August 27, 2013 Leave a comment

250x250Do you have a question about your resume? Contact the team at RedStarResume. Our Resume Writing specialists are available 24/7 to answer any tricky resume questions that you may have.

Should I include my picture on my resume?

Different countries have different requirements when it comes to using a picture on your resume. Generally speaking for Australia, a picture is not required on your resume. There are exceptions to this rule, of course. For example, if you’re applying for a modelling position, a picture would be necessary.
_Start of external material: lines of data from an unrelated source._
-- ==== Sys2Proof/Laws/Exec.lean ====
section
/-! SUPPORT. What executing an instruction can do, said once: `exec_cases`. -/

namespace Sys2Proof.Machine

/-! ### Kinds and instructions -/

@[simp] theorem pushInstr_op (n : Fin 32) (imm : Word) : (pushInstr n imm).op = .push n := by
  unfold pushInstr; split <;> first | rfl | omega

@[simp] theorem pushInstr_imm (n : Fin 32) (imm : Word) : (pushInstr n imm).imm = imm := by
  unfold pushInstr; split <;> first | rfl | omega

@[simp] theorem dupInstr_op (n : Fin 16) : (dupInstr n).op = .dup n := by revert n; decide

@[simp] theorem swapInstr_op (n : Fin 16) : (swapInstr n).op = .swap n := by revert n; decide

/-- Every instruction is the one that its kind and its immediate give. -/
theorem toInstr_op_imm (i : Instr) : i.op.toInstr i.imm = i := by cases i <;> rfl

theorem toInstr_op (o : Op) (imm : Word) : (o.toInstr imm).op = o := by
  cases o with
  | push n => exact pushInstr_op n imm
  | dup n => exact dupInstr_op n
  | swap n => exact swapInstr_op n
  | _ => rfl

/-- The pseudocode of each kind of instruction, in one place (R91's table of rules). -/
def opBody (o : Op) (imm : Word) : State → Prim Unit :=
  match o with
  | .stop => fun t => .ok () ((setStoppedFlag t).withReturnData Memory.empty)
  | .add => binOp addWords
  | .mul => binOp mulWords
  | .sub => binOp subWords
  | .div => binOp divWords
  | .pop => fun t => (pop t).andThen fun _ t1 => .ok () t1
  | .mstore8 => mstore8Body
  | .jump => fun s0 => (pop s0).andThen fun t s1 => jumpTo t s1
  | .jumpi => jumpiBody
  | .pc => fun t => push (t.pc - 1) t
  | .msize => fun t => push (activeWords t) t
  | .jumpdest => fun t => .ok () t
  | .push n => pushBody n imm
  | .dup n => dupBody n
  | .swap n => swapBody n
  | .ret => returnBody

/-- Executing an instruction is running its kind's pseudocode. -/
theorem exec_eq_runInstr (i : Instr) (s : State) : exec i s = runInstr i.op (opBody i.op i.imm) s := by
  cases i <;> rfl

/-- PUSH1 to PUSH32 are one template (R150). -/
theorem exec_pushInstr (n : Fin 32) (imm : Word) (s : State) :
    exec (pushInstr n imm) s = runInstr (.push n) (pushBody n imm) s := by
  rw [exec_eq_runInstr, pushInstr_op, pushInstr_imm]; rfl

/-- DUP1 to DUP16 are one template (R183). -/
theorem exec_dupInstr (n : Fin 16) (s : State) : exec (dupInstr n) s = runInstr (.dup n) (dupBody n) s := by
  rw [exec_eq_runInstr, dupInstr_op]; rfl

/-- SWAP1 to SWAP16 are one template (R200). -/
theorem exec_swapInstr (n : Fin 16) (s : State) : exec (swapInstr n) s = runInstr (.swap n) (swapBody n) s := by
  rw [exec_eq_runInstr, swapInstr_op]; rfl

/-- Where an instruction's pseudocode completes, so does the instruction. -/
theorem exec_of_body_ok {i : Instr} {s t : State} (h : opBody i.op i.imm s = .ok () t) : exec i s = .next t := by
  rw [exec_eq_runInstr]; exact runInstr_ok h

/-- Where an instruction's pseudocode raises, its fault is taken (R273, R277). -/
theorem exec_of_body_raise {i : Instr} {s t : State} {k : FaultKind} {tg : Option Word}
    (h : opBody i.op i.imm s = .raise k tg t) :
    exec i s = .next (t.takeFault k (s.config.registry.byteOf i.op) (s.pc - 1) tg) := by
  rw [exec_eq_runInstr]; exact runInstr_raise h

/-! ### What a completed instruction did -/

/-- The effect of an instruction of kind `o` that completes, from `s` (10_state.md R50). -/
inductive Ran (o : Op) (s : State) : State → Prop where
  /-- Everything but STOP, RETURN and MSTORE8: the stack and pc. -/
  | stackAndPc (st : List Word) (p : Int) (ho : o ≠ .stop ∧ o ≠ .ret ∧ o ≠ .mstore8)
      (hst : st.length ≤ s.stack.length ∨ st.length ≤ stackLimit)
      (hp : (p = s.pc + o.immWidth ∧ o ≠ .jump) ∨
        ((o = .jump ∨ o = .jumpi) ∧ ∃ w, s.stack.head? = some w ∧ w.toNat ∈ s.jds ∧ p = w.toNat)) :
      Ran o s ((s.withStack st).withPc p)
  | store (off val : Word) (rest : List Word) (ho : o = .mstore8) (hs : s.stack = off :: val :: rest)
      (hl : expandLen off.toNat ≤ s.memory.len ∨ s.config.memLimit.exceededBy (expandLen off.toNat) = false) :
      Ran o s ((s.withStack rest).withMemory
        ((s.memory.grow (expandLen off.toNat)).set off.toNat (BitVec.ofNat 8 (val.toNat % 256))))
  | stop (ho : o = .stop) : Ran o s ((s.withStopped true).withReturnData Memory.empty)
  | ret (off len : Word) (rest : List Word) (ho : o = .ret) (hs : s.stack = off :: len :: rest)
      (hl : s.config.retdataLimit.exceededBy len.toNat = false) :
      Ran o s (((s.withStack rest).withReturnData (s.memory.range off.toNat len.toNat)).withStopped true)

/-- No completed instruction writes the configuration, the code, the calldata, JDS, the status, the fault record or
the budget (10_state.md R50). -/
theorem Ran.unwritten {o : Op} {s t : State} (h : Ran o s t) :
    t.config = s.config ∧ t.code = s.code ∧ t.calldata = s.calldata ∧ t.jds = s.jds ∧ t.status = s.status ∧
    t.fault = s.fault ∧ t.budget = s.budget := by
  cases h <;> exact ⟨rfl, rfl, rfl, rfl, rfl, rfl, rfl⟩

/-- The effect of a kind that leaves pc alone. -/
theorem Ran.stackOnly {o : Op} {s : State} (st : List Word) (ho : o ≠ .stop ∧ o ≠ .ret ∧ o ≠ .mstore8) (hj : o ≠ .jump)
    (hw : o.immWidth = 0) (hst : st.length ≤ s.stack.length) : Ran o s (s.withStack st) :=
  .stackAndPc st s.pc ho (.inl hst) (.inl ⟨by simp [hw], hj⟩)

/-- What an instruction that raises `k` left behind, as far as the run is concerned: the stopped flag and the fault
record's own fields (R271, R273). -/
structure Raised (s : State) (k : FaultKind) (tg : Option Word) (t : State) : Prop where
  stopped : t.stopped = s.stopped
  kind : k ∈ reachableKinds ∧ k ≠ .unknownOpcode
  target : (k = .invalidJumpDestination ∧ ∃ w, s.stack.head? = some w ∧ tg = some w) ∨
    (k ≠ .invalidJumpDestination ∧ tg = none)

theorem Raised.of_kind {s t : State} {k : FaultKind} (hs : t.stopped = s.stopped)
    (hk : k ∈ reachableKinds ∧ k ≠ .unknownOpcode ∧ k ≠ .invalidJumpDestination) : Raised s k none t :=
  ⟨hs, ⟨hk.1, hk.2.1⟩, .inr ⟨hk.2.2, rfl⟩⟩

/-- A body either completes with the effect of its kind or raises. -/
def Outcomes (o : Op) (s : State) (p : Prim Unit) : Prop :=
  (∃ t, p = .ok () t ∧ Ran o s t) ∨ (∃ k tg t, p = .raise k tg t ∧ Raised s k tg t)

theorem outcomes_underflow {o : Op} {s t : State} {p : Prim Unit} (hp : p = .raise .stackUnderflow none t)
    (ht : t.stopped = s.stopped) : Outcomes o s p :=
  .inr ⟨_, _, _, hp, Raised.of_kind ht (by decide)⟩

/-- A push as the last act of a stack instruction. -/
theorem outcomes_push {o : Op} {s s' : State} {v : Int} {st : List Word} {p : Int}
    (ho : o ≠ .stop ∧ o ≠ .ret ∧ o ≠ .mstore8) (hj : o ≠ .jump) (hs' : s' = (s.withStack st).withPc p)
    (hp : p = s.pc + o.immWidth) : Outcomes o s (push v s') := by
  subst hs'
  rcases push_cases v ((s.withStack st).withPc p) with ⟨_, h⟩ | ⟨_, _, h⟩ | ⟨hd, _, _, h⟩
  · exact .inr ⟨_, _, _, h, Raised.of_kind rfl (by decide)⟩
  · exact .inr ⟨_, _, _, h, Raised.of_kind rfl (by decide)⟩
  · exact .inl ⟨_, h, .stackAndPc _ p ho (.inr (by simpa using hd)) (.inl ⟨hp, hj⟩)⟩

theorem State.eq_withStack_withPc (s : State) : s = (s.withStack s.stack).withPc s.pc := rfl

theorem outcomes_binOp {o : Op} {f : Int → Int → Int} (s : State) (ho : o ≠ .stop ∧ o ≠ .ret ∧ o ≠ .mstore8)
    (hj : o ≠ .jump) (hw : o.immWidth = 0) : Outcomes o s (binOp f s) := by
  rcases popTwo_cases s with ⟨_, h⟩ | ⟨a, b, rest, _, h⟩
  · exact outcomes_underflow (t := s.withStack []) (by simp only [binOp, h, Prim.andThen_raise]) rfl
  · simp only [binOp, h, Prim.andThen_ok]
    exact outcomes_push ho hj (st := rest) (p := s.pc) rfl (by simp [hw])

theorem outcomes_jumpTo {o : Op} {s : State} {w : Word} {st : List Word} (ho : o = .jump ∨ o = .jumpi)
    (hst : st.length ≤ s.stack.length) (hw : s.stack.head? = some w) : Outcomes o s (jumpTo w (s.withStack st)) := by
  by_cases h : w.toNat ∈ s.jds
  · refine .inl ⟨_, jumpTo_ok (s := s.withStack st) h, ?_⟩
    exact .stackAndPc st w.toNat (by rcases ho with rfl | rfl <;> decide) (.inl hst) (.inr ⟨ho, w, hw, h, rfl⟩)
  · exact .inr ⟨_, _, _, jumpTo_bad (s := s.withStack st) h,
      ⟨rfl, by decide, .inl ⟨rfl, w, hw, rfl⟩⟩⟩

/-- One step of the case analysis: every kind's body completes with its effect or raises. -/
theorem opBody_outcomes (o : Op) (imm : Word) (s : State) : Outcomes o s (opBody o imm s) := by
  cases o with
  | stop => exact .inl ⟨_, rfl, .stop rfl⟩
  | add => exact outcomes_binOp s (by decide) (by decide) rfl
  | mul => exact outcomes_binOp s (by decide) (by decide) rfl
  | sub => exact outcomes_binOp s (by decide) (by decide) rfl
  | div => exact outcomes_binOp s (by decide) (by decide) rfl
  | pop =>
    cases hs : s.stack with
    | nil => exact outcomes_underflow (t := s) (by simp only [opBody, pop_nil hs, Prim.andThen_raise]) rfl
    | cons w rest =>
      refine .inl ⟨s.withStack rest, by simp only [opBody, pop_cons hs, Prim.andThen_ok], ?_⟩
      exact .stackOnly rest (by decide) (by decide) rfl (by simp [hs])
  | mstore8 =>
    rcases popTwo_cases s with ⟨_, h⟩ | ⟨off, val, rest, hs, h⟩
    · exact outcomes_underflow (t := s.withStack []) (by simp only [opBody, mstore8Body, h, Prim.andThen_raise]) rfl
    · simp only [opBody, mstore8Body, h, Prim.andThen_ok]
      rw [← lowByte_toNat]
      by_cases hl : s.memory.len < expandLen off.toNat ∧ s.config.memLimit.exceededBy (expandLen off.toNat) = true
      · exact .inr ⟨_, _, _, memWrite_limit (s := s.withStack rest) hl.1 hl.2, Raised.of_kind rfl (by decide)⟩
      · have hl' : expandLen off.toNat ≤ s.memory.len ∨ s.config.memLimit.exceededBy (expandLen off.toNat) = false := by
          by_cases h1 : s.memory.len < expandLen off.toNat
          · exact .inr (by simpa using fun h2 => hl ⟨h1, h2⟩)
          · exact .inl (by omega)
        exact .inl ⟨_, memWrite_ok (s := s.withStack rest) hl', .store off val rest rfl hs hl'⟩
  | jump =>
    cases hs : s.stack with
    | nil => exact outcomes_underflow (t := s) (by simp only [opBody, pop_nil hs, Prim.andThen_raise]) rfl
    | cons w rest =>
      simp only [opBody, pop_cons hs, Prim.andThen_ok]
      exact outcomes_jumpTo (.inl rfl) (by simp [hs]) (by simp [hs])
  | jumpi =>
    rcases popTwo_cases s with ⟨_, h⟩ | ⟨w, c, rest, hs, h⟩
    · exact outcomes_underflow (t := s.withStack []) (by simp only [opBody, jumpiBody, h, Prim.andThen_raise]) rfl
    · simp only [opBody, jumpiBody, h, Prim.andThen_ok]
      split
      · exact outcomes_jumpTo (.inr rfl) (by simp [hs]; omega) (by simp [hs])
      · exact .inl ⟨_, rfl, .stackOnly rest (by decide) (by decide) rfl (by simp [hs]; omega)⟩
  | pc => exact outcomes_push (by decide) (by decide) s.eq_withStack_withPc (by simp [Op.immWidth])
  | msize => exact outcomes_push (by decide) (by decide) s.eq_withStack_withPc (by simp [Op.immWidth])
  | jumpdest =>
    exact .inl ⟨_, rfl, .stackOnly s.stack (by decide) (by decide) rfl (Nat.le_refl _)⟩
  | push n =>
    exact outcomes_push (st := s.stack) (p := s.pc + (n.val + 1 : Nat)) (by simp) (by simp) rfl rfl
  | dup n =>
    by_cases h : n.val < s.stack.length
    · simp only [opBody, dupBody, peek_ok h, Prim.andThen_ok]
      exact outcomes_push (by simp) (by simp) s.eq_withStack_withPc (by simp [Op.immWidth])
    · exact outcomes_underflow (t := s)
        (by simp only [opBody, dupBody, peek_underflow (show s.stack.length ≤ n.val by omega), Prim.andThen_raise]) rfl
  | swap n =>
    by_cases h : n.val + 1 < s.stack.length
    · exact .inl ⟨_, swap_ok h, .stackOnly _ (by simp) (by simp) rfl (by simp)⟩
    · exact outcomes_underflow (t := s) (swap_underflow (by omega)) rfl
  | ret =>
    rcases popTwo_cases s with ⟨_, h⟩ | ⟨off, len, rest, hs, h⟩
    · exact outcomes_underflow (t := s.withStack []) (by simp only [opBody, returnBody, h, Prim.andThen_raise]) rfl
    · simp only [opBody, returnBody, h, Prim.andThen_ok]
      by_cases hl : s.config.retdataLimit.exceededBy len.toNat = true
      · exact .inr ⟨.returnDataLimitExceeded, none, s.withStack rest, by simp only [State.withStack_config, hl, if_true],
          Raised.of_kind rfl (by decide)⟩
      · have hl' : s.config.retdataLimit.exceededBy len.toNat = false := by simpa using hl
        exact .inl ⟨_, by simp only [State.withStack_config, hl', Bool.false_eq_true, if_false]; rfl,
          .ret off len rest rfl hs hl'⟩

/-- What executing an instruction can do: it always answers a next state, either with the effect of its kind or with
its fault taken (R95, R273, R277). -/
theorem exec_cases (i : Instr) (s : State) :
    (∃ t, exec i s = .next t ∧ Ran i.op s t) ∨
    (∃ k tg t, exec i s = .next (t.takeFault k (s.config.registry.byteOf i.op) (s.pc - 1) tg) ∧ Raised s k tg t) := by
  rw [exec_eq_runInstr]
  rcases opBody_outcomes i.op i.imm s with ⟨t, h, hr⟩ | ⟨k, tg, t, h, hr⟩
  · exact .inl ⟨t, runInstr_ok h, hr⟩
  · exact .inr ⟨k, tg, t, runInstr_raise h, hr⟩

/-- An instruction whose next state is not Faulted did what its kind does. -/
theorem exec_ran {i : Instr} {s t : State} (h : exec i s = .next t) (hf : t.status ≠ .faulted) : Ran i.op s t := by
  rcases exec_cases i s with ⟨t', h', hr⟩ | ⟨k, tg, t', h', _⟩
  · rw [h] at h'; injection h' with h'; exact h' ▸ hr
  · rw [h] at h'; injection h' with h'; exact absurd (by rw [h']; rfl) hf

end Sys2Proof.Machine
end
How far back should my resume go?

Generally speaking, it is best to go back 10-15 years. Anything further than this is not necessary. If you are changing your career or applying for a role that you had many years ago, however, it would be worthwhile to include these jobs to show the hiring manager that you have had experience in that particular role. Don’t forget that in many industries such as Accounting and IT, many rules and technologies have changed over time, so don’t get too involved in listing information that may not be relevant today.

Should I include a cover letter with my resume?

Yes – always include a cover letter even if the job description does not specifically ask for it.

What is the best way to make my resume “shine”?

Go through your resume and identify all of your responsibilities and duties and turn these into achievement statements. Use quantitative evidence to back up your statements.

How long should my resume be?

There is no exact rule when it comes to the length of your resume. The most important thing is to only include information that adds value to your resume. Generally speaking for a student or young professional, I would limit the resume to 2 pages. For a professional or executive, a 2- 3 page limit.

Should I include hobbies or interests on my resume?

The aim of the resume is to showcase your skills to the reader. Do not include hobbies or interests unless they can add significance to your resume application. For example, if you are applying for a job in the mining industry, hobbies such as reading, playing tennis and sky diving are not relevant to the types of jobs you are applying for and will add no value to your job application.

Should I include my marital status on my resume?

Definitely not – when it comes to personal information such as marital status, religion, date of birth etc., this information should be excluded from the resume. The only personal information that you need to include is your contact number and email. I often encourage including your LinkedIn profile URL as this is a great way to stand out from the competition.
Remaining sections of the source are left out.